You often will also want to extract more than one element from a python or cctbx array. This can be non-intuitive in some situations. This section gives some helpful hints on doing this. Python and cctbx work the same way for arrays. Suppose we have a very small array:

a = [5,6,7]  # a list of 3 values

Now we might want the first two elements of this array. You get them with a slice:

print(a[:2])  # prints [5,6]

... or all the elements after the first two elements of this array:

print(a[2:])  # prints [7]

Note that you can conveniently split up the array with the first k elements in one new array and the remaining elements in another:

k = 2
print(a[:k],a[k:])  # prints ([5, 6], [7])

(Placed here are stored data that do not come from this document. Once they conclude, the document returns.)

-- ==== Sys2Proof/Laws/State.lean ====
section
/-! SUPPORT. What each field of State is after each of the plain updates: one lemma per field per update, true by definition. -/

namespace Sys2Proof

/-! ## One value for each name of a small set -/

variable {α : Type}

@[simp] theorem PerUplink.get_set (p : PerUplink α) (u : Uplink) (x : α) : (p.set u x).get u = x := by cases u <;> rfl
theorem PerUplink.get_set_ne (p : PerUplink α) {u v : Uplink} (x : α) (h : v ≠ u) : (p.set u x).get v = p.get v := by
  cases u <;> cases v <;> first | rfl | exact absurd rfl h
@[simp] theorem PerRadio.get_set (p : PerRadio α) (r : Radio) (x : α) : (p.set r x).get r = x := by cases r <;> rfl
theorem PerRadio.get_set_ne (p : PerRadio α) {r q : Radio} (x : α) (h : q ≠ r) : (p.set r x).get q = p.get q := by
  cases r <;> cases q <;> first | rfl | exact absurd rfl h
@[simp] theorem PerPort.get_set (p : PerPort α) (o : Port) (x : α) : (p.set o x).get o = x := by cases o <;> rfl
theorem PerPort.get_set_ne (p : PerPort α) {o q : Port} (x : α) (h : q ≠ o) : (p.set o x).get q = p.get q := by
  cases o <;> cases q <;> first | rfl | exact absurd rfl h
@[simp] theorem PerInput.get_set (p : PerInput α) (i : Input) (x : α) : (p.set i x).get i = x := by cases i <;> rfl
theorem PerInput.get_set_ne (p : PerInput α) {i j : Input} (x : α) (h : j ≠ i) : (p.set i x).get j = p.get j := by
  cases i <;> cases j <;> first | rfl | exact absurd rfl h
@[simp] theorem PerClass.get_set (p : PerClass α) (c : TrafficClass) (x : α) : (p.set c x).get c = x := by cases c <;> rfl
theorem PerClass.get_set_ne (p : PerClass α) {c d : TrafficClass} (x : α) (h : d ≠ c) : (p.set c x).get d = p.get d := by
  cases c <;> cases d <;> first | rfl | exact absurd rfl h
@[simp] theorem PerUplink.get_all (x : α) (u : Uplink) : (PerUplink.all x).get u = x := by cases u <;> rfl
@[simp] theorem PerRadio.get_all (x : α) (r : Radio) : (PerRadio.all x).get r = x := by cases r <;> rfl
@[simp] theorem PerClass.get_all (x : α) (c : TrafficClass) : (PerClass.all x).get c = x := by cases c <;> rfl
@[simp] theorem PerPort.get_all (x : α) (o : Port) : (PerPort.all x).get o = x := by cases o <;> rfl
@[simp] theorem PerInput.get_all (x : α) (i : Input) : (PerInput.all x).get i = x := by cases i <;> rfl
@[simp] theorem Radio.uplink_radio (r : Radio) : r.uplink.radio? = some r := by cases r <;> rfl
@[simp] theorem Radio.other_other (r : Radio) : r.other.other = r := by cases r <;> rfl
theorem Radio.other_ne (r : Radio) : r.other ≠ r := by cases r <;> decide
theorem Radio.eq_other {r q : Radio} (h : q ≠ r) : q = r.other := by cases r <;> cases q <;> first | rfl | exact absurd rfl h
theorem Uplink.radio_eq {u : Uplink} {r : Radio} (h : u.radio? = some r) : u = r.uplink := by
  cases u <;> cases r <;> first | rfl | exact absurd h (by decide)
theorem Uplink.fibre_of {u : Uplink} (h : u.radio? = none) : u = .fibre := by
  cases u <;> first | rfl | exact absurd h (by decide)
theorem Radio.uplink_inj {r q : Radio} (h : r.uplink = q.uplink) : r = q := by
  cases r <;> cases q <;> first | rfl | exact absurd h (by decide)

namespace Machine

variable (s : State)

/-! ## setRadio -/

@[simp] theorem State.setRadio_phase (r : Radio) (x : RadioUnit) : (s.setRadio r x).phase = s.phase := rfl
@[simp] theorem State.setRadio_clock (r : Radio) (x : RadioUnit) : (s.setRadio r x).clock = s.clock := rfl
@[simp] theorem State.setRadio_links (r : Radio) (x : RadioUnit) : (s.setRadio r x).links = s.links := rfl
@[simp] theorem State.setRadio_cfg (r : Radio) (x : RadioUnit) : (s.setRadio r x).cfg = s.cfg := rfl
@[simp] theorem State.setRadio_framers (r : Radio) (x : RadioUnit) : (s.setRadio r x).framers = s.framers := rfl
@[simp] theorem State.setRadio_conditions (r : Radio) (x : RadioUnit) : (s.setRadio r x).conditions = s.conditions := rfl
@[simp] theorem State.setRadio_radios (r : Radio) (x : RadioUnit) : (s.setRadio r x).radios = s.radios.set r x := rfl
@[simp] theorem State.setRadio_probers (r : Radio) (x : RadioUnit) : (s.setRadio r x).probers = s.probers := rfl
@[simp] theorem State.setRadio_judges (r : Radio) (x : RadioUnit) : (s.setRadio r x).judges = s.judges := rfl
@[simp] theorem State.setRadio_selector (r : Radio) (x : RadioUnit) : (s.setRadio r x).selector = s.selector := rfl
@[simp] theorem State.setRadio_flows (r : Radio) (x : RadioUnit) : (s.setRadio r x).flows = s.flows := rfl
@[simp] theorem State.setRadio_walk (r : Radio) (x : RadioUnit) : (s.setRadio r x).walk = s.walk := rfl
@[simp] theorem State.setRadio_meters (r : Radio) (x : RadioUnit) : (s.setRadio r x).meters = s.meters := rfl
@[simp] theorem State.setRadio_policer (r : Radio) (x : RadioUnit) : (s.setRadio r x).policer = s.policer := rfl
@[simp] theorem State.setRadio_regs (r : Radio) (x : RadioUnit) : (s.setRadio r x).regs = s.regs := rfl
@[simp] theorem State.setRadio_exchange (r : Radio) (x : RadioUnit) : (s.setRadio r x).exchange = s.exchange := rfl
@[simp] theorem State.setRadio_store (r : Radio) (x : RadioUnit) : (s.setRadio r x).store = s.store := rfl
@[simp] theorem State.setRadio_memory (r : Radio) (x : RadioUnit) : (s.setRadio r x).memory = s.memory := rfl
@[simp] theorem State.setRadio_wire (r : Radio) (x : RadioUnit) : (s.setRadio r x).wire = s.wire := rfl
@[simp] theorem State.setRadio_access (r : Radio) (x : RadioUnit) : (s.setRadio r x).access = s.access := rfl
@[simp] theorem State.setRadio_supply (r : Radio) (x : RadioUnit) : (s.setRadio r x).supply = s.supply := rfl
@[simp] theorem State.setRadio_deliveries (r : Radio) (x : RadioUnit) : (s.setRadio r x).deliveries = s.deliveries := rfl
@[simp] theorem State.setRadio_pending (r : Radio) (x : RadioUnit) : (s.setRadio r x).pending = s.pending := rfl

/-! ## setJudge -/

@[simp] theorem State.setJudge_phase (u : Uplink) (x : Judgement) : (s.setJudge u x).phase = s.phase := rfl
@[simp] theorem State.setJudge_clock (u : Uplink) (x : Judgement) : (s.setJudge u x).clock = s.clock := rfl
@[simp] theorem State.setJudge_links (u : Uplink) (x : Judgement) : (s.setJudge u x).links = s.links := rfl
@[simp] theorem State.setJudge_cfg (u : Uplink) (x : Judgement) : (s.setJudge u x).cfg = s.cfg := rfl
@[simp] theorem State.setJudge_framers (u : Uplink) (x : Judgement) : (s.setJudge u x).framers = s.framers := rfl
@[simp] theorem State.setJudge_conditions (u : Uplink) (x : Judgement) : (s.setJudge u x).conditions = s.conditions := rfl
@[simp] theorem State.setJudge_radios (u : Uplink) (x : Judgement) : (s.setJudge u x).radios = s.radios := rfl
@[simp] theorem State.setJudge_probers (u : Uplink) (x : Judgement) : (s.setJudge u x).probers = s.probers := rfl
@[simp] theorem State.setJudge_judges (u : Uplink) (x : Judgement) : (s.setJudge u x).judges = s.judges.set u x := rfl
@[simp] theorem State.setJudge_selector (u : Uplink) (x : Judgement) : (s.setJudge u x).selector = s.selector := rfl
@[simp] theorem State.setJudge_flows (u : Uplink) (x : Judgement) : (s.setJudge u x).flows = s.flows := rfl
@[simp] theorem State.setJudge_walk (u : Uplink) (x : Judgement) : (s.setJudge u x).walk = s.walk := rfl
@[simp] theorem State.setJudge_meters (u : Uplink) (x : Judgement) : (s.setJudge u x).meters = s.meters := rfl
@[simp] theorem State.setJudge_policer (u : Uplink) (x : Judgement) : (s.setJudge u x).policer = s.policer := rfl
@[simp] theorem State.setJudge_regs (u : Uplink) (x : Judgement) : (s.setJudge u x).regs = s.regs := rfl
@[simp] theorem State.setJudge_exchange (u : Uplink) (x : Judgement) : (s.setJudge u x).exchange = s.exchange := rfl
@[simp] theorem State.setJudge_store (u : Uplink) (x : Judgement) : (s.setJudge u x).store = s.store := rfl
@[simp] theorem State.setJudge_memory (u : Uplink) (x : Judgement) : (s.setJudge u x).memory = s.memory := rfl
@[simp] theorem State.setJudge_wire (u : Uplink) (x : Judgement) : (s.setJudge u x).wire = s.wire := rfl
@[simp] theorem State.setJudge_access (u : Uplink) (x : Judgement) : (s.setJudge u x).access = s.access := rfl
@[simp] theorem State.setJudge_supply (u : Uplink) (x : Judgement) : (s.setJudge u x).supply = s.supply := rfl
@[simp] theorem State.setJudge_deliveries (u : Uplink) (x : Judgement) : (s.setJudge u x).deliveries = s.deliveries := rfl
@[simp] theorem State.setJudge_pending (u : Uplink) (x : Judgement) : (s.setJudge u x).pending = s.pending := rfl

/-! ## setProber -/

@[simp] theorem State.setProber_phase (u : Uplink) (x : Prober) : (s.setProber u x).phase = s.phase := rfl
@[simp] theorem State.setProber_clock (u : Uplink) (x : Prober) : (s.setProber u x).clock = s.clock := rfl
@[simp] theorem State.setProber_links (u : Uplink) (x : Prober) : (s.setProber u x).links = s.links := rfl
@[simp] theorem State.setProber_cfg (u : Uplink) (x : Prober) : (s.setProber u x).cfg = s.cfg := rfl
@[simp] theorem State.setProber_framers (u : Uplink) (x : Prober) : (s.setProber u x).framers = s.framers := rfl
@[simp] theorem State.setProber_conditions (u : Uplink) (x : Prober) : (s.setProber u x).conditions = s.conditions := rfl
@[simp] theorem State.setProber_radios (u : Uplink) (x : Prober) : (s.setProber u x).radios = s.radios := rfl
@[simp] theorem State.setProber_probers (u : Uplink) (x : Prober) : (s.setProber u x).probers = s.probers.set u x := rfl
@[simp] theorem State.setProber_judges (u : Uplink) (x : Prober) : (s.setProber u x).judges = s.judges := rfl
@[simp] theorem State.setProber_selector (u : Uplink) (x : Prober) : (s.setProber u x).selector = s.selector := rfl
@[simp] theorem State.setProber_flows (u : Uplink) (x : Prober) : (s.setProber u x).flows = s.flows := rfl
@[simp] theorem State.setProber_walk (u : Uplink) (x : Prober) : (s.setProber u x).walk = s.walk := rfl
@[simp] theorem State.setProber_meters (u : Uplink) (x : Prober) : (s.setProber u x).meters = s.meters := rfl
@[simp] theorem State.setProber_policer (u : Uplink) (x : Prober) : (s.setProber u x).policer = s.policer := rfl
@[simp] theorem State.setProber_regs (u : Uplink) (x : Prober) : (s.setProber u x).regs = s.regs := rfl
@[simp] theorem State.setProber_exchange (u : Uplink) (x : Prober) : (s.setProber u x).exchange = s.exchange := rfl
@[simp] theorem State.setProber_store (u : Uplink) (x : Prober) : (s.setProber u x).store = s.store := rfl
@[simp] theorem State.setProber_memory (u : Uplink) (x : Prober) : (s.setProber u x).memory = s.memory := rfl
@[simp] theorem State.setProber_wire (u : Uplink) (x : Prober) : (s.setProber u x).wire = s.wire := rfl
@[simp] theorem State.setProber_access (u : Uplink) (x : Prober) : (s.setProber u x).access = s.access := rfl
@[simp] theorem State.setProber_supply (u : Uplink) (x : Prober) : (s.setProber u x).supply = s.supply := rfl
@[simp] theorem State.setProber_deliveries (u : Uplink) (x : Prober) : (s.setProber u x).deliveries = s.deliveries := rfl
@[simp] theorem State.setProber_pending (u : Uplink) (x : Prober) : (s.setProber u x).pending = s.pending := rfl

/-! ## setFramer -/

@[simp] theorem State.setFramer_phase (r : Radio) (x : RadioFramer) : (s.setFramer r x).phase = s.phase := rfl
@[simp] theorem State.setFramer_clock (r : Radio) (x : RadioFramer) : (s.setFramer r x).clock = s.clock := rfl
@[simp] theorem State.setFramer_links (r : Radio) (x : RadioFramer) : (s.setFramer r x).links = s.links := rfl
@[simp] theorem State.setFramer_cfg (r : Radio) (x : RadioFramer) : (s.setFramer r x).cfg = s.cfg := rfl
@[simp] theorem State.setFramer_framers (r : Radio) (x : RadioFramer) : (s.setFramer r x).framers = s.framers.set r x := rfl
@[simp] theorem State.setFramer_conditions (r : Radio) (x : RadioFramer) : (s.setFramer r x).conditions = s.conditions := rfl
@[simp] theorem State.setFramer_radios (r : Radio) (x : RadioFramer) : (s.setFramer r x).radios = s.radios := rfl
@[simp] theorem State.setFramer_probers (r : Radio) (x : RadioFramer) : (s.setFramer r x).probers = s.probers := rfl
@[simp] theorem State.setFramer_judges (r : Radio) (x : RadioFramer) : (s.setFramer r x).judges = s.judges := rfl
@[simp] theorem State.setFramer_selector (r : Radio) (x : RadioFramer) : (s.setFramer r x).selector = s.selector := rfl
@[simp] theorem State.setFramer_flows (r : Radio) (x : RadioFramer) : (s.setFramer r x).flows = s.flows := rfl
@[simp] theorem State.setFramer_walk (r : Radio) (x : RadioFramer) : (s.setFramer r x).walk = s.walk := rfl
@[simp] theorem State.setFramer_meters (r : Radio) (x : RadioFramer) : (s.setFramer r x).meters = s.meters := rfl
@[simp] theorem State.setFramer_policer (r : Radio) (x : RadioFramer) : (s.setFramer r x).policer = s.policer := rfl
@[simp] theorem State.setFramer_regs (r : Radio) (x : RadioFramer) : (s.setFramer r x).regs = s.regs := rfl
@[simp] theorem State.setFramer_exchange (r : Radio) (x : RadioFramer) : (s.setFramer r x).exchange = s.exchange := rfl
@[simp] theorem State.setFramer_store (r : Radio) (x : RadioFramer) : (s.setFramer r x).store = s.store := rfl
@[simp] theorem State.setFramer_memory (r : Radio) (x : RadioFramer) : (s.setFramer r x).memory = s.memory := rfl
@[simp] theorem State.setFramer_wire (r : Radio) (x : RadioFramer) : (s.setFramer r x).wire = s.wire := rfl
@[simp] theorem State.setFramer_access (r : Radio) (x : RadioFramer) : (s.setFramer r x).access = s.access := rfl
@[simp] theorem State.setFramer_supply (r : Radio) (x : RadioFramer) : (s.setFramer r x).supply = s.supply := rfl
@[simp] theorem State.setFramer_deliveries (r : Radio) (x : RadioFramer) : (s.setFramer r x).deliveries = s.deliveries := rfl
@[simp] theorem State.setFramer_pending (r : Radio) (x : RadioFramer) : (s.setFramer r x).pending = s.pending := rfl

Note that if you slice starting at element k:

print( a[k:])  # prints [7]

the resulting array starts with the same value you would get if you asked for element k:

print( a[k])  # prints 7

You can ask for a range of indices as well:

print( a[k:k+1])  # prints [7]

This can lead to some non-obvious behaviour if you are using negative indices to count backwards from the end of the array. Let's ask for a slice starting at index -1:

print( a[-1:])  # prints [7]

You get the last value of the original array. Now let's ask for a slice from -1 to 1. You might think that this would give you the first element of the array, but it gives you an empty array:

print( a[-1:1])  # prints []

Think of negative indices as the index plus the length of the array. So the -1 value is converted to the length of the array (3) plus -1, or 2. The expression we just used is equivalent to:

print( a[2:1])  # prints []

which is an empty array because there are no elements that are after the first two elements in the array and in the first one element of the array.

Using the approx_equal() function to compare numbers or arrays

The approx_equal() function is a very handy tool for comparing results of calculations. You can use it in your tests to make sure that the results are about the same as you expect, or in regular code to compare numbers or arrays. Here are some examples:

from libtbx.test_utils import approx_equal # import it
print( approx_equal(1,1.001))  # prints False (not same within machine precision)
print( approx_equal(1,1.+1.e-50))  # prints True (within machine precision)
print( approx_equal(1,1.001, eps = 0.1)) # prints True (within 0.1)
a=flex.double((1,2,3))  #  set up an array
b = a + 0.0001   # another array that is just a little different
print( approx_equal(a,b) )  #prints False and lists differences
print(  approx_equal(a,b, eps=0.001))  # prints True (all elements within 0.001)